YOUR ASSIGNMENT: If a line of the records holds the word "hexadecimal", copy it out.

SUPPLIED MATERIAL:
'''

-- ==== Sys2Proof/Machine/State.lean ====
section
/-! DEFINITION. The architectural state of the krypto AES core (spec/10_state.md R20 to R43), the host's
side of the command channel, the state after reset, and the reasons a step can stop. -/

namespace Sys2Proof.Machine

/-- The loaded key length `KEY_NK`, a value in 0, 4, 6, 8 words (R22). -/
inductive KeyLength where
  /-- No key loaded since reset. -/
  | none
  /-- 4 words, a 128-bit key. -/
  | k128
  /-- 6 words, a 192-bit key. -/
  | k192
  /-- 8 words, a 256-bit key. -/
  | k256
  deriving DecidableEq, Repr

/-- The number of rounds `NR` of the expanded schedule, a value in 0, 10, 12, 14 (R26). -/
inductive Rounds where
  /-- No schedule expanded since reset. -/
  | none
  | r10
  | r12
  | r14
  deriving DecidableEq, Repr

/-- The cipher-instance state machine `STATE` (R34). -/
inductive CipherState where
  /-- `OFF` = 0: no `INIT` since reset. -/
  | off
  /-- `IDLE` = 1. -/
  | idle
  /-- `ACCUM` = 2. -/
  | accum
  /-- `FINAL` = 3. -/
  | final
  deriving DecidableEq, Repr

/-- One response of the core: the status word and the emitted bytes (R79). -/
structure Response where
  status : Word
  out : Bytes
  deriving DecidableEq, Repr

/-- What the platform presents to the core: a transfer on the command channel, being a command word and
the operand bytes that came with it (R70), or the reset event (R240). -/
inductive HostInput where
  | command (cmd : Word) (operand : Bytes)
  | reset
  deriving DecidableEq, Repr

/-- The state. Every field down to `ufl` is an element of R20; the ROMs of R20 are constants
(Sys2Proof/Machine/Tables.lean, R42). `inputs` and `responses` are the model's own: the command stream
still to be received, oldest first, and the response stream already sent, oldest first (R7, R42; log
entries 1 and 2). -/
structure State where
  /-- `KEY[0..7]` (R21). -/
  key : Vector Word 8
  /-- `KEY_NK` (R22). -/
  keyNk : KeyLength
  /-- `KEY_DIRTY` (R23). -/
  keyDirty : Bool
  /-- `KS[0..59]` (R24). -/
  ks : Vector Word 60
  /-- `IKS[0..59]` (R25). -/
  iks : Vector Word 60
  /-- `NR` (R26). -/
  nr : Rounds
  /-- `KS_VALID` (R27). -/
  ksValid : Bool
  /-- `IV[0..3]` (R28). -/
  iv : Block
  /-- `CHAIN[0..3]` (R29). -/
  chain : Block
  /-- `DIR` (R30). -/
  dir : Direction
  /-- `DATA`, the accumulator (R32). -/
  data : Bytes
  /-- `STATE` (R34). -/
  state : CipherState
  /-- `ERR` (R35). -/
  err : ErrCode
  /-- `STICKY` (R36). -/
  sticky : Bool
  /-- `UFL` (R37). -/
  ufl : Bool
  /-- The inputs the core has not received yet, the next one first (model's own). -/
  inputs : List HostInput
  /-- The responses the core has sent, the first one first (model's own). -/
  responses : List Response
  deriving DecidableEq, Repr

/-- The machine right after reset: every element at its value in R41; nothing to receive and nothing sent
(log entry 19). -/
def State.reset : State where
  key := Vector.replicate 8 0
  keyNk := .none
  keyDirty := false
  ks := Vector.replicate 60 0
  iks := Vector.replicate 60 0
  nr := .none
  ksValid := false
  iv := Block.zero
  chain := Block.zero
  dir := .enc
  data := []
  state := .off
  err := .ok
  sticky := false
  ufl := false
  inputs := []
  responses := []

/-- The faults of the machine: there is none. "Error codes are defined results of the step, not faults"
(R222), so nothing raises one and the type has no constructor (log entry 8). -/
inductive Fault where
  deriving DecidableEq, Repr

/-- The reasons the model has no step for an input. -/
inductive Refusal where
  /-- An instruction without a meaning yet, by its mnemonic. Raised only by an arm of `exec` that has no
  meaning; there is none. Safe. -/
  | notModelled (mnemonic : String)
  /-- A transfer whose operand does not have `LEN` bytes: "the model has no step for it" (R63, R222).
  Raised by `step` before anything is decoded. Safe. -/
  | operandLength
  deriving DecidableEq, Repr

/-- `KEY_NK` as a number of words (R22). -/
def KeyLength.words : KeyLength → Nat
  | .none => 0
  | .k128 => 4
  | .k192 => 6
  | .k256 => 8

/-- `NR` as a number (R26). -/
def Rounds.count : Rounds → Nat
  | .none => 0
  | .r10 => 10
  | .r12 => 12
  | .r14 => 14

end Sys2Proof.Machine
end

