-- ==== Sys2Proof/Machine/CbcCommands.lean ====
section
/-! DEFINITION. The command of the CBC unit: `LOAD_IV` (spec/43_cbc.md R184). -/

namespace Sys2Proof.Machine

/-- `LOAD_IV` (R184). -/
def execLoadIv (operand : Bytes) (s : State) : Host.Outcome State Fault Refusal :=
  if operand.length ≠ 16 then .next (raiseError .length s)
  else .next (complete [] false { s with iv := packBlock operand })

end Sys2Proof.Machine
end

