-- ==== Sys2Proof/Machine/Core.lean ====
section
/-! DEFINITION. The machine behind the host's interface. -/

def Sys2Proof.core : Host.Core :=
  { State := Sys2Proof.Machine.State, Fault := Sys2Proof.Machine.Fault,
    Refusal := Sys2Proof.Machine.Refusal, step := Sys2Proof.Machine.step,
    reset := Sys2Proof.Machine.State.reset }
end

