-- ==== Sys2Proof/Laws/Ops.lean ====
section
/-! SUPPORT. What the shared operations and the meanings can do, said once: the end of a command, raising
an error, the schedule cache, and the outcomes of `exec` and `step`. -/

namespace Sys2Proof.Machine

/-- Completing a command, as a record update that names its own status word. -/
theorem complete_eq (out : Bytes) (u : Bool) (s : State) :
    complete out u s =
      { s with err := .ok, ufl := u
               responses := s.responses ++ [⟨statusWord (complete out u s), out⟩] } := rfl

/-- Raising an error has the effects R211 lists. -/
theorem raiseError_errored (code : ErrCode) (s : State) : Errored code s (raiseError code s) := rfl

theorem errored_iff (code : ErrCode) (s t : State) : Errored code s t ↔ t = raiseError code s :=
  ⟨fun h => by
    unfold Errored at h
    have hw : statusWord t = statusWord (raiseError code s) := by rw [h]; rfl
    rw [hw] at h
    exact h, fun h => h ▸ rfl⟩

/-- With no schedule or a dirty key, the cache is filled from `KEY`. -/
theorem expandIfNeeded_of_needed {s : State} (h : s.ksValid = false ∨ s.keyDirty = true) :
    expandIfNeeded s =
      { s with nr := s.keyNk.rounds, ks := scheduleFile (forwardWords (loadedKey s) s.keyNk)
               iks := scheduleFile (inverseWords (loadedKey s) s.keyNk), ksValid := true
               keyDirty := false } := by
  simp only [expandIfNeeded, if_pos h]

/-- With a clean schedule, nothing changes. -/
theorem expandIfNeeded_of_clean {s : State} (hv : s.ksValid = true) (hd : s.keyDirty = false) :
    expandIfNeeded s = s := by
  simp [expandIfNeeded, hv, hd]

@[simp] theorem expandIfNeeded_ksValid (s : State) : (expandIfNeeded s).ksValid = true := by
  unfold expandIfNeeded; split
  · rfl
  · next h => simpa using (not_or.mp h).1

@[simp] theorem expandIfNeeded_keyDirty (s : State) : (expandIfNeeded s).keyDirty = false := by
  unfold expandIfNeeded; split
  · rfl
  · next h => simpa using (not_or.mp h).2

/-- A loaded key has `KEY_NK` words. -/
@[simp] theorem loadedKey_length (s : State) : (loadedKey s).length = s.keyNk.words := by
  have : s.keyNk.words ≤ 8 := by cases s.keyNk <;> decide
  simp [loadedKey, this]

@[simp] theorem expandWords_length (key : List Word) (nk : Nat) : ∀ n, (expandWords key nk n).length = n
  | 0 => rfl
  | n + 1 => by simp [expandWords, expandWords_length key nk n]

@[simp] theorem forwardWords_length (key : List Word) (nk : KeyLength) :
    (forwardWords key nk).length = 4 * (nk.rounds.count + 1) := expandWords_length _ _ _

@[simp] theorem invExpandWords_length (w : List Word) (nr : Nat) :
    (invExpandWords w nr).length = 4 * (nr + 1) := by
  simp [invExpandWords, invRound, Nat.mul_comm]

/-- The register file of a schedule holds its words and zero from there on. -/
theorem scheduleFile_holdsWords (w : List Word) : HoldsWords (scheduleFile w) w.length w := by
  refine ⟨rfl, fun i => ?_⟩
  simp only [scheduleFile, Fin.getElem_fin, Vector.getElem_ofFn]
  split
  · rfl
  · next h => exact List.getD_eq_default _ _ (Nat.le_of_not_lt h)

/-- A register file is determined by the words it holds. -/
theorem HoldsWords.unique {a b : Vector Word 60} {n : Nat} {w : List Word} (ha : HoldsWords a n w)
    (hb : HoldsWords b n w) : a = b :=
  Vector.ext fun i hi => (ha.2 ⟨i, hi⟩).trans (hb.2 ⟨i, hi⟩).symm

/-- The expansion of the loaded key. -/
theorem expandIfNeeded_isExpansion {s : State} (hk : s.keyNk ≠ .none)
    (h : s.ksValid = false ∨ s.keyDirty = true) :
    IsExpansion (expandIfNeeded s) (loadedKey s) s.keyNk := by
  rw [expandIfNeeded_of_needed h]
  refine ⟨hk, loadedKey_length s, rfl, ?_, ?_⟩
  · simpa using scheduleFile_holdsWords (forwardWords (loadedKey s) s.keyNk)
  · simpa [inverseWords] using scheduleFile_holdsWords (inverseWords (loadedKey s) s.keyNk)

/-- `IsExpansion` looks at the schedule elements only. -/
theorem IsExpansion.congr {s t : State} {key : List Word} {nk : KeyLength} (h : IsExpansion s key nk)
    (hks : t.ks = s.ks) (hiks : t.iks = s.iks) (hnr : t.nr = s.nr) : IsExpansion t key nk :=
  ⟨h.loaded, h.words, hnr ▸ h.rounds, by rw [hks, hnr]; exact h.forward,
    by rw [hiks, hnr]; exact h.inverse⟩

end Sys2Proof.Machine
end

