-- ==== Sys2Proof/Tests/Slice0.lean ====
section
/-! SUPPORT. Tests on fixed values, each expected result from the worked examples and vectors of
spec/95_test_vectors.md (named at each test), and witnesses that the hypotheses of the statements can be
met. -/

namespace Sys2Proof.Tests

set_option Elab.async false

open Sys2Proof.Machine

/-- The `n` bytes a hexadecimal numeral writes, the most significant first. -/
def hex (n v : Nat) : Bytes := (lowBytes n v).reverse

/-- The block a 32-digit hexadecimal numeral writes. -/
def block (v : BitVec 128) : Block :=
  ⟨v.extractLsb' 96 32, v.extractLsb' 64 32, v.extractLsb' 32 32, v.extractLsb' 0 32⟩

/-- The responses of a next state. -/
def responses : Host.Outcome State Fault Refusal → List (Word × Bytes)
  | .next t => t.responses.map fun r => (r.status, r.out)
  | _ => []

/-- The reason of a refusal. -/
def refusal : Host.Outcome State Fault Refusal → Option Refusal
  | .refused r => some r
  | _ => none

/-- A field of a next state. -/
def field {α : Type} (f : State → α) : Host.Outcome State Fault Refusal → Option α
  | .next t => some (f t)
  | _ => none

/-- The state after `LOAD_KEY` of the key words and an `INIT`, with a chaining value of its own. -/
def ready (nk : KeyLength) (key : List Word) (dir : Direction) (chain : Block) : State :=
  { State.reset with
    key := Vector.ofFn fun i => key.getD i 0
    keyNk := nk
    nr := nk.rounds
    ks := scheduleFile (forwardWords key nk)
    iks := scheduleFile (inverseWords key nk)
    ksValid := true
    dir := dir
    chain := chain
    state := .idle }

/-- The key of T10, `2b7e1516 28aed2a6 abf71588 09cf4f3c`. -/
def keyK : List Word := [0x2b7e1516, 0x28aed2a6, 0xabf71588, 0x09cf4f3c]

/-- The words `00010203 04050607 …` of the FIPS-197 appendix C keys (T14). -/
def keyC (n : Nat) : List Word :=
  [0x00010203, 0x04050607, 0x08090a0b, 0x0c0d0e0f, 0x10111213, 0x14151617, 0x18191a1b, 0x1c1d1e1f].take n

/-- The block of the initialization vector `000102…0f` of T17. -/
def blockIv : Block := block 0x000102030405060708090a0b0c0d0e0f

/-! ## Well-formedness: one ill-formed term for each check -/

theorem test_wf_status : (Instr.status [0x00]).wf = false := by decide
theorem test_wf_loadKey_length : (Instr.loadKey 0 (hex 24 0)).wf = false := by decide
theorem test_wf_loadKey_keylen : (Instr.loadKey 3 (hex 40 0)).wf = false := by decide
theorem test_wf_loadIv : (Instr.loadIv (hex 15 0)).wf = false := by decide
theorem test_wf_init : (Instr.init .enc false [0x00]).wf = false := by decide
theorem test_wf_encBlock : (Instr.encBlock (hex 15 0)).wf = false := by decide
theorem test_wf_decBlock : (Instr.decBlock (hex 17 0)).wf = false := by decide
theorem test_wf_too_long (operand : Bytes) (h : operand.length = 65536) :
    (Instr.update operand).wf = false ∧ (Instr.final operand).wf = false ∧
      (Instr.pad operand).wf = false ∧ (Instr.unpad operand).wf = false ∧
      (Instr.update operand).sendable = false := by
  simp [Instr.wf, Instr.sendable, Instr.operand, Config.lenMax, h]

/-! ## Decoding: the words of R71 and R72 written field by field, `LEN RSV KL IVP DIR OPC` (T50) -/

theorem test_decode_status :
    decode (0b0000000000000000_0000_00_0_0_00000000#32) [] = .command (.status []) := by decide
theorem test_decode_loadKey :
    decode (0b0000000000011000_0000_01_0_0_00000001#32) (hex 24 0x8e) = .command (.loadKey 1 (hex 24 0x8e)) := by
  decide
theorem test_decode_loadIv :
    decode (0b0000000000010000_0000_00_0_0_00000010#32) (hex 16 7) = .command (.loadIv (hex 16 7)) := by decide
theorem test_decode_init_dec :
    decode (0b0000000000000000_0000_00_0_1_00000011#32) [] = .command (.init .dec false []) := by decide
theorem test_decode_init_iv :
    decode (0b0000000000000000_0000_00_1_0_00000011#32) [] = .command (.init .enc true []) := by decide
theorem test_decode_update :
    decode (0b0000000000000010_0000_00_0_0_00000100#32) [1, 2] = .command (.update [1, 2]) := by decide
theorem test_decode_final :
    decode (0b0000000000000001_0000_00_0_0_00000101#32) [9] = .command (.final [9]) := by decide
theorem test_decode_encBlock :
    decode (0b0000000000010000_0000_00_0_0_00000110#32) (hex 16 7) = .command (.encBlock (hex 16 7)) := by
  decide
theorem test_decode_decBlock :
    decode (0b0000000000010000_0000_00_0_0_00000111#32) (hex 16 7) = .command (.decBlock (hex 16 7)) := by
  decide
theorem test_decode_pad :
    decode (0b0000000000000001_0000_00_0_0_00001000#32) [0x61] = .command (.pad [0x61]) := by decide
theorem test_decode_unpad :
    decode (0b0000000000000010_0000_00_0_0_00001001#32) [0x61, 0] = .command (.unpad [0x61, 0]) := by decide

/-- T50 corner cases, T40 rows 1, 2, 3, 10, 12, 13, and an operand of the wrong length (R63). -/
theorem test_decode_errors :
    decode 0x0000000a [] = .raises .illegal ∧ decode 0x0000f0ff [] = .raises .illegal ∧
      decode 0x00101c01 (hex 16 0) = .raises .rsvd ∧ decode 0x00000100 [] = .raises .rsvd ∧
      decode 0x00000104 [] = .raises .rsvd ∧ decode 0x00000208 [] = .raises .rsvd ∧
      decode 0x00000300 [] = .raises .rsvd ∧ decode 0x0000ff03 [] = .raises .rsvd ∧
      decode 0x00000004 [0] = .notACommand := by decide

/-- T50: the command words of the assembler column. -/
theorem test_encode_words :
    encodeWord (.status []) = 0x00000000 ∧ encodeWord (.loadKey 2 (hex 32 0)) = 0x00200801 ∧
      encodeWord (.loadIv (hex 16 0)) = 0x00100002 ∧ encodeWord (.init .dec true []) = 0x00000303 ∧
      encodeWord (.update (hex 20 0)) = 0x00140004 ∧ encodeWord (.final (hex 11 0)) = 0x000b0005 ∧
      encodeWord (.encBlock (hex 16 0)) = 0x00100006 ∧ encodeWord (.decBlock (hex 16 0)) = 0x00100007 ∧
      encodeWord (.pad (hex 15 0)) = 0x000f0008 ∧ encodeWord (.unpad (hex 16 0)) = 0x00100009 := by decide

/-- The numbering of spec/opcode_table.json: an operand shorter in the table than `LEN` is zeros. -/
theorem test_decodeTableWord :
    decodeTableWord 32 0x00100002 = some (.loadIv (hex 16 0)) ∧
      decodeTableWord 40 0xAB00010008 = some (.pad [0xAB]) ∧ decodeTableWord 32 0x0000000a = none := by decide

/-! ## Packing, field arithmetic, tables, schedule -/

/-- T1. -/
theorem test_pack :
    pack (hex 8 0x53616c7465645f5f) = [0x53616c74, 0x65645f5f] ∧
      unpack [0x53616c74, 0x65645f5f] = hex 8 0x53616c7465645f5f := by decide

/-- T7. -/
theorem test_field :
    xtime 0x57 = 0xae ∧ xtime 0xff = 0xe5 ∧ gmul 0x57 0x83 = 0xc1 ∧ gmul 0x57 0x13 = 0xfe ∧
      ginv 0x00 = 0x00 ∧ ginv 0x02 = 0x8d ∧ ginv 0x53 = 0xca := by decide +kernel

/-- T8, rows 53 and c9. -/
theorem test_tables :
    sbox 0x53 = 0xed ∧ invSbox 0x53 = 0x50 ∧ subMix 0 0x53 = 0xc1eded2c ∧ subMix 3 0x53 = 0xeded2cc1 ∧
      invSubMix 0 0x53 = 0x4de6bd46 ∧ sbox 0xc9 = 0xdd ∧ invSbox 0xc9 = 0x12 ∧ subMix 1 0xc9 = 0x7ca1dddd ∧
      invSubMix 2 0xc9 = 0xcaa6fc82 ∧ invSubMix 3 0xc9 = 0x82caa6fc := by decide +kernel

/-- T9 and R122's example. -/
theorem test_invMixWord :
    invMixWord 0x8e4da1bc = 0xdb135345 ∧ invMixWord 0xd4d1c6f8 = 0x6ea30afc ∧
      rotWord 0x09cf4f3c = 0xcf4f3c09 ∧ subWord 0xcf4f3c09 = 0x8a84eb01 := by decide +kernel

/-- T10 and T11: words of the forward and inverse schedules. -/
theorem test_schedule :
    (forwardWords keyK .k128).length = 44 ∧ (forwardWords keyK .k128).getD 4 0 = 0xa0fafe17 ∧
      (forwardWords keyK .k128).getD 43 0 = 0xb6630ca6 ∧
      (inverseWords keyK .k128).take 8 = [0xd014f9a8, 0xb6630ca6, 0xe13f0cc8, 0xc9ee2589, 0x0c7b5a63,
        0x664cfbb4, 0xb0398890, 0x1319eafe] := by decide +kernel

/-! ## The commands, one step each -/

/-- P5 step 8: a `STATUS` keeps the error of the command before; T40 row 9. -/
theorem test_status :
    responses (exec (.status []) { State.reset with
      state := .idle, dir := .dec, ksValid := true, keyNk := .k128, err := .partialBlock, sticky := true }) =
        [(0x0000172d, [])] ∧
      responses (exec (.status [0]) State.reset) = [(0x00001400, [])] := by decide +kernel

'''

WRITTEN SOLUTION:
/-- The `n` bytes a hexadecimal numeral writes, the most significant first. -/
/-- The block a 32-digit hexadecimal numeral writes. -/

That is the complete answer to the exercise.